Istio identity is sourced from Kubernetes ServiceAccount via istiod, with SPIFFE URIs like spiffe://cluster.local/ns/shop/sa/frontend. The mTLS handshake is wrapped in HBONE: the outer TLS uses the service identity, and the inner HTTP/2 CONNECT request carries metadata headers (baggage, identity hints). HBONE is documented in the Istio Ambient architecture docs and uses ALPN value istio to negotiate.

The practical difference: HBONE makes connection pooling between two nodes trivial — one persistent mTLS session carries all traffic between any workloads on those two nodes. Cilium’s native TLS opens per-flow sessions unless you use WireGuard at the node level, in which case the kernel handles tunneling but you lose per-workload identity in the wire frame (it is reconstructed from BPF metadata). HBONE is more debugger-friendly. WireGuard is more performant. Pick based on whether you reach for tcpdump more often than iperf3.

What HBONE actually carries

HBONE is misunderstood as just CONNECT over TLS. It is, but the framing matters. The outer mTLS handshake authenticates the two ztunnel endpoints — node-pair identity. The inner HTTP/2 CONNECT request contains a :authority pseudo-header with the destination workload’s SPIFFE identity, plus optional baggage and traceparent headers per W3C trace-context. The waypoint, when present, terminates the inner stream, applies L7 policy, and re-frames outbound. This double-framing is what enables a single TLS session to multiplex 10 k+ flows between two nodes without per-flow handshake cost.

Cilium’s equivalent is operationally different. Without WireGuard, each workload-to-workload flow opens its own TLS session using the source workload’s SPIFFE SVID directly — there is no proxy in the middle to multiplex on. With WireGuard enabled, the kernel maintains one tunnel per node-pair and tags packets with eBPF metadata that reconstructs workload identity at the destination. Both approaches preserve end-to-end identity attestation; only the wire format differs.

Trust domain and rotation

Both default to a 24-hour SVID rotation window.
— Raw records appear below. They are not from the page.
-- ==== Sys2Proof/Laws/State.lean ====
section
/-! SUPPORT. What each named update of the state does to each field, and to the views: all true by definition. -/

namespace Sys2Proof.Machine

/-! ### `State.respond` -/

@[simp] theorem State.respond_cfg (s : State) (r : Response) : (s.respond r).cfg = s.cfg := rfl
@[simp] theorem State.respond_rbQ (s : State) (r : Response) : (s.respond r).rbQ = s.rbQ := rfl
@[simp] theorem State.respond_fb (s : State) (r : Response) : (s.respond r).fb = s.fb := rfl
@[simp] theorem State.respond_fbLen (s : State) (r : Response) : (s.respond r).fbLen = s.fbLen := rfl
@[simp] theorem State.respond_fbCat (s : State) (r : Response) : (s.respond r).fbCat = s.fbCat := rfl
@[simp] theorem State.respond_txb (s : State) (r : Response) : (s.respond r).txb = s.txb := rfl
@[simp] theorem State.respond_txbLen (s : State) (r : Response) : (s.respond r).txbLen = s.txbLen := rfl
@[simp] theorem State.respond_pcb (s : State) (r : Response) : (s.respond r).pcb = s.pcb := rfl
@[simp] theorem State.respond_dirty (s : State) (r : Response) : (s.respond r).dirty = s.dirty := rfl
@[simp] theorem State.respond_txnState (s : State) (r : Response) : (s.respond r).txnState = s.txnState := rfl
@[simp] theorem State.respond_txnTmr (s : State) (r : Response) : (s.respond r).txnTmr = s.txnTmr := rfl
@[simp] theorem State.respond_settleTmr (s : State) (r : Response) : (s.respond r).settleTmr = s.settleTmr := rfl
@[simp] theorem State.respond_pstartTmr (s : State) (r : Response) : (s.respond r).pstartTmr = s.pstartTmr := rfl
@[simp] theorem State.respond_pollDis (s : State) (r : Response) : (s.respond r).pollDis = s.pollDis := rfl
@[simp] theorem State.respond_pollCnt (s : State) (r : Response) : (s.respond r).pollCnt = s.pollCnt := rfl
@[simp] theorem State.respond_extraSup (s : State) (r : Response) : (s.respond r).extraSup = s.extraSup := rfl
@[simp] theorem State.respond_proxyActive (s : State) (r : Response) : (s.respond r).proxyActive = s.proxyActive := rfl
@[simp] theorem State.respond_extAttached (s : State) (r : Response) : (s.respond r).extAttached = s.extAttached := rfl
@[simp] theorem State.respond_dedup (s : State) (r : Response) : (s.respond r).dedup = s.dedup := rfl
@[simp] theorem State.respond_faulted (s : State) (r : Response) : (s.respond r).faulted = s.faulted := rfl
@[simp] theorem State.respond_faultCode (s : State) (r : Response) : (s.respond r).faultCode = s.faultCode := rfl
@[simp] theorem State.respond_faultInfo (s : State) (r : Response) : (s.respond r).faultInfo = s.faultInfo := rfl
@[simp] theorem State.respond_priRx (s : State) (r : Response) : (s.respond r).priRx = s.priRx := rfl
@[simp] theorem State.respond_extRx (s : State) (r : Response) : (s.respond r).extRx = s.extRx := rfl
@[simp] theorem State.respond_priTx (s : State) (r : Response) : (s.respond r).priTx = s.priTx := rfl
@[simp] theorem State.respond_extTx (s : State) (r : Response) : (s.respond r).extTx = s.extTx := rfl
@[simp] theorem State.respond_events (s : State) (r : Response) : (s.respond r).events = s.events := rfl
@[simp] theorem State.respond_data (s : State) (r : Response) : (s.respond r).data = s.data := rfl
@[simp] theorem State.respond_resp (s : State) (r : Response) : (s.respond r).resp = some r := rfl
@[simp] theorem State.respond_inputs (s : State) (r : Response) : (s.respond r).inputs = s.inputs := rfl
@[simp] theorem State.respond_dispatchCount (s : State) (r : Response) : (s.respond r).dispatchCount = s.dispatchCount := rfl
@[simp] theorem State.respond_view (s : State) (r : Response) (v : View) : (s.respond r).view v = s.view v := by
  cases v <;> rfl
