-- ==== Sys2Proof/Tests/Slice0.lean ====
section
/-! SUPPORT. The smoke tests of the checks, the decode tests, one step of every instruction on the vectors of
95_test_vectors.md (A-... names a vector), and for each statement that has hypotheses a witness that meets them. -/

namespace Sys2Proof.Tests

open Sys2Proof.Machine

set_option Elab.async false

/-! ### Helpers -/

/-- The response of one instruction. -/
def answer (i : Instr) (s : State) : Option Response :=
  match exec i s with
  | .next t => t.resp
  | .fault _ | .refused _ => none

/-- What one instruction leaves. -/
def left (i : Instr) (s : State) : State :=
  match exec i s with
  | .next t => t
  | .fault _ | .refused _ => s

/-- Reset with an operand on the data port. -/
def given (d : Data) : State := { State.reset with data := d }

/-- Reset with bytes in the ring buffer. -/
def holding (q : List Byte) : State := { State.reset with rbQ := q }

/-- Reset with bytes at the start of PCB and an operand. -/
def pending (B : List Byte) (d : Data) : State := { State.reset with pcb := Memory.writeAll [] 0 B, data := d }

/-- Reset with a received frame in FB. -/
def received (F : List Byte) (c : FrameClass) : State :=
  { State.reset with fb := Memory.writeAll [] 0 F, fbLen := F.length, fbCat := c }

/-- A short standard frame: header, 11 data bytes, and a checksum byte (byte values of RSP1's data). -/
def shortStd : List Byte :=
  [0x71, 0x0D, 0x02, 0x10, 0x90, 0x64, 0x00, 0x04, 0x00, 0x00, 0x02, 0x03, 0x00, 0x00, 0x00, 0x73]

/-- A short extra frame with RSP2's data bytes. -/
def shortExtra : List Byte := [0x71, 0x0B, 0x02, 0x21, 0x00, 0x00, 0x00, 0x00, 0xC1, 0x2F, 0x00, 0x00, 0x80, 0xF1]

/-- `UNK`, `INITR` and `SH` of section 1. -/
def unk : List Byte := [0x71, 0x06, 0x02, 0x55, 0x00, 0x00, 0x00, 0x00, 0x32]
def initr : List Byte := [0x31, 0x08, 0x02, 0x01, 0x00, 0x00, 0x00, 0x00, 0x00, 0x00, 0xC4]
def sh : List Byte := [0xF1, 0x06, 0x02, 0x10, 0xAA, 0xAA, 0xAA, 0xAA, 0x4F]

/-- VC with an external controller. -/
def vcExt : Config := { Config.vc with extConfigured := true }

/-- VC with slot 2's table too long for its width (A-FA-6). -/
def badIndex : Config :=
  { Config.vc with
    slots := Config.vcSlots.set 2 ⟨3, 5, 3, .index ["a", "b", "c", "d", "e", "f", "g", "h"], .std, .rw⟩ }

/-- Reset under VC with an external controller, bytes waiting on EXT, and a transaction state. -/
def external (k : TxnState) (B : List Byte) : State :=
  { State.resetWith vcExt with txnState := k, txnTmr := k != .idle, extRx := B }

/-- Reset with a transaction open. -/
def opened (k : TxnState) : State := { State.reset with txnState := k, txnTmr := true }

/-! ### Well-formedness refuses what the encoding does not admit (log 9) -/

theorem test_wf_refuses_pre_poll_cat_init : (Instr.frameRxPrePoll 0x08 0x02 0x01).wf = false := by decide
theorem test_wf_refuses_pre_cmd_cat_std : (Instr.frameRxPreCmd 0x06 0x02 0x10).wf = false := by decide
theorem test_wf_refuses_pre_init_cat_extra : (Instr.frameRxPreInit 0x08 0x02 0x21).wf = false := by decide
theorem test_wf_takes_other_category : (Instr.frameRxPrePoll 0x06 0x02 0x55).wf = true := by decide
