/-- A few CMD values written out from R78, one for each operation and every style of the last three. -/
def Obligations.WrittenWordsDecode : Prop :=
  decodeTableWord 8 0x01 = some (.crc32 0) ∧
  decodeTableWord 8 0x31 = some (.crc32 3) ∧
  decodeTableWord 8 0x02 = some (.appendChecksum 0) ∧
  decodeTableWord 8 0x03 = some (.wordAt 0) ∧
  decodeTableWord 8 0x04 = some (.minimalWordAt 0) ∧
  decodeTableWord 8 0x05 = some (.encode 0) ∧ decodeTableWord 8 0x15 = some (.encode 1) ∧
  decodeTableWord 8 0x25 = some (.encode 2) ∧ decodeTableWord 8 0x35 = some (.encode 3) ∧
  decodeTableWord 8 0x06 = some (.decodeWord 0) ∧ decodeTableWord 8 0x16 = some (.decodeWord 1) ∧
  decodeTableWord 8 0x26 = some (.decodeWord 2) ∧ decodeTableWord 8 0x36 = some (.decodeWord 3) ∧
  decodeTableWord 8 0x07 = some (.decode 0) ∧ decodeTableWord 8 0x17 = some (.decode 1) ∧
  decodeTableWord 8 0x27 = some (.decode 2) ∧ decodeTableWord 8 0x37 = some (.decode 3) ∧
  decodeTableWord 8 0x00 = none ∧ decodeTableWord 8 0x08 = none ∧
  decodeTableWord 8 0x41 = none ∧ decodeTableWord 8 0x85 = none

/-- R73: which CMD values are illegal, that there are 228 of them, and what a write of one does: CMD
keeps the value, OUT is emptied, STATUS is 7, and nothing else changes. -/
def Obligations.IllegalCommandRaises : Prop :=
  (∀ c : Byte, (∃ i, decodeCmd c = .ok i) ↔
    ¬ (rsvField c ≠ 0 ∨ opField c = 0 ∨ 8 ≤ (opField c).toNat)) ∧
  ((List.range 256).countP fun n => (decodeCmd (BitVec.ofNat 8 n)).isOk) = 28 ∧
  ∀ (s : State) (c : Byte) (rest : List HostOp), s.host = .writeCmd c :: rest →
    (rsvField c ≠ 0 ∨ opField c = 0 ∨ 8 ≤ (opField c).toNat) →
    step s = .next { s with host := rest, cmd := c, out := [], status := 0x07 }

/-- R74: the order in which a command is decoded, as the step runs it. RSV comes first, then OP; with
RSV = 00 and an assigned OP the operation of that OP runs, on the STYLE field, with CMD holding the
value written; and the three operations that read STYLE raise InvalidStyle before anything else. -/
def Obligations.CommandDecodeOrder : Prop :=
  ∀ (s : State) (c : Byte) (rest : List HostOp), s.host = .writeCmd c :: rest →
    let s' : State := { s with host := rest, cmd := c }
    let st := styleField c
    (rsvField c = 0 → st = 0b11 → opField c = 0x5 ∨ opField c = 0x6 ∨ opField c = 0x7 →
      step s = .next { s' with out := [], status := 0x01 }) ∧
    if rsvField c ≠ 0 then step s = .next { s' with out := [], status := 0x07 }
    else if opField c = 0x1 then step s = exec (.crc32 st) s'
    else if opField c = 0x2 then step s = exec (.appendChecksum st) s'
    else if opField c = 0x3 then step s = exec (.wordAt st) s'
    else if opField c = 0x4 then step s = exec (.minimalWordAt st) s'
    else if opField c = 0x5 then step s = exec (.encode st) s'
    else if opField c = 0x6 then step s = exec (.decodeWord st) s'
    else if opField c = 0x7 then step s = exec (.decode st) s'
    else step s = .next { s' with out := [], status := 0x07 }
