-- ==== Sys2Proof/Laws/PerInstr.lean ====
section
/-! SUPPORT. The per-instruction family `Fields`: the three fields of R70 in the CMD value of each
command. -/

namespace Sys2Proof.Laws

/-- The CMD value of a command holds RSV = 00, its STYLE and its OP in their fields (R70, R71), and the
decoder reads the command back from it (R74). -/
def Fields.Statement (i : Instr) : Prop :=
  rsvField (encodeCmd i) = 0 ∧ styleField (encodeCmd i) = i.style ∧
    opField (encodeCmd i) = opOf i ∧ decodeCmd (encodeCmd i) = .ok i

theorem Fields.crc32 (style : BitVec 2) : Fields.Statement (.crc32 style) := by
  revert style; unfold Fields.Statement; decide

theorem Fields.appendChecksum (style : BitVec 2) : Fields.Statement (.appendChecksum style) := by
  revert style; unfold Fields.Statement; decide

theorem Fields.wordAt (style : BitVec 2) : Fields.Statement (.wordAt style) := by
  revert style; unfold Fields.Statement; decide

theorem Fields.minimalWordAt (style : BitVec 2) : Fields.Statement (.minimalWordAt style) := by
  revert style; unfold Fields.Statement; decide

theorem Fields.encode (style : BitVec 2) : Fields.Statement (.encode style) := by
  revert style; unfold Fields.Statement; decide

theorem Fields.decodeWord (style : BitVec 2) : Fields.Statement (.decodeWord style) := by
  revert style; unfold Fields.Statement; decide

theorem Fields.decode (style : BitVec 2) : Fields.Statement (.decode style) := by
  revert style; unfold Fields.Statement; decide

end Sys2Proof.Laws
end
Cilium delegates to SPIRE when configured, which lets you reuse the same trust domain across non-Kubernetes workloads (VMs, lambdas). Istio Ambient supports a shorter rotation cadence via istiod flags and integrates with SPIRE federation for cross-trust-domain scenarios. Both implement RFC 8446 TLS 1.3 by default.

L7 policy surface

Cilium expresses L7 policy via CiliumNetworkPolicy (with http block) and CiliumEnvoyConfig (for raw Envoy filter chains). Istio Ambient uses the existing VirtualService, DestinationRule, AuthorizationPolicy, and the Kubernetes Gateway API targetRefs. Istio has a larger policy surface and more deployed knowledge; Cilium has tighter coupling to network identity.

The Cilium policy model fuses L3/L4 and L7 into one CRD. The same CiliumNetworkPolicy can have both toPorts.ports (L4) and toPorts.rules.http (L7) blocks. When only L4 is declared, the policy is fully kernel-resident with zero Envoy involvement. When L7 is declared, the matching flow is steered to Envoy on first packet. This minimizes Envoy load — you pay only for the flows that need L7.

The Istio Ambient policy model is split. AuthorizationPolicy evaluated at L4 (without waypoint) supports source identity and port/protocol but not HTTP method or path. AuthorizationPolicy evaluated at L7 (with waypoint attached) supports the full HTTP semantics — methods, paths, headers, JWT claims. The split is logical but confusing during migration. Teams hit the gotcha where an AuthorizationPolicy works in sidecar mode but silently does nothing in ambient mode because no waypoint is attached.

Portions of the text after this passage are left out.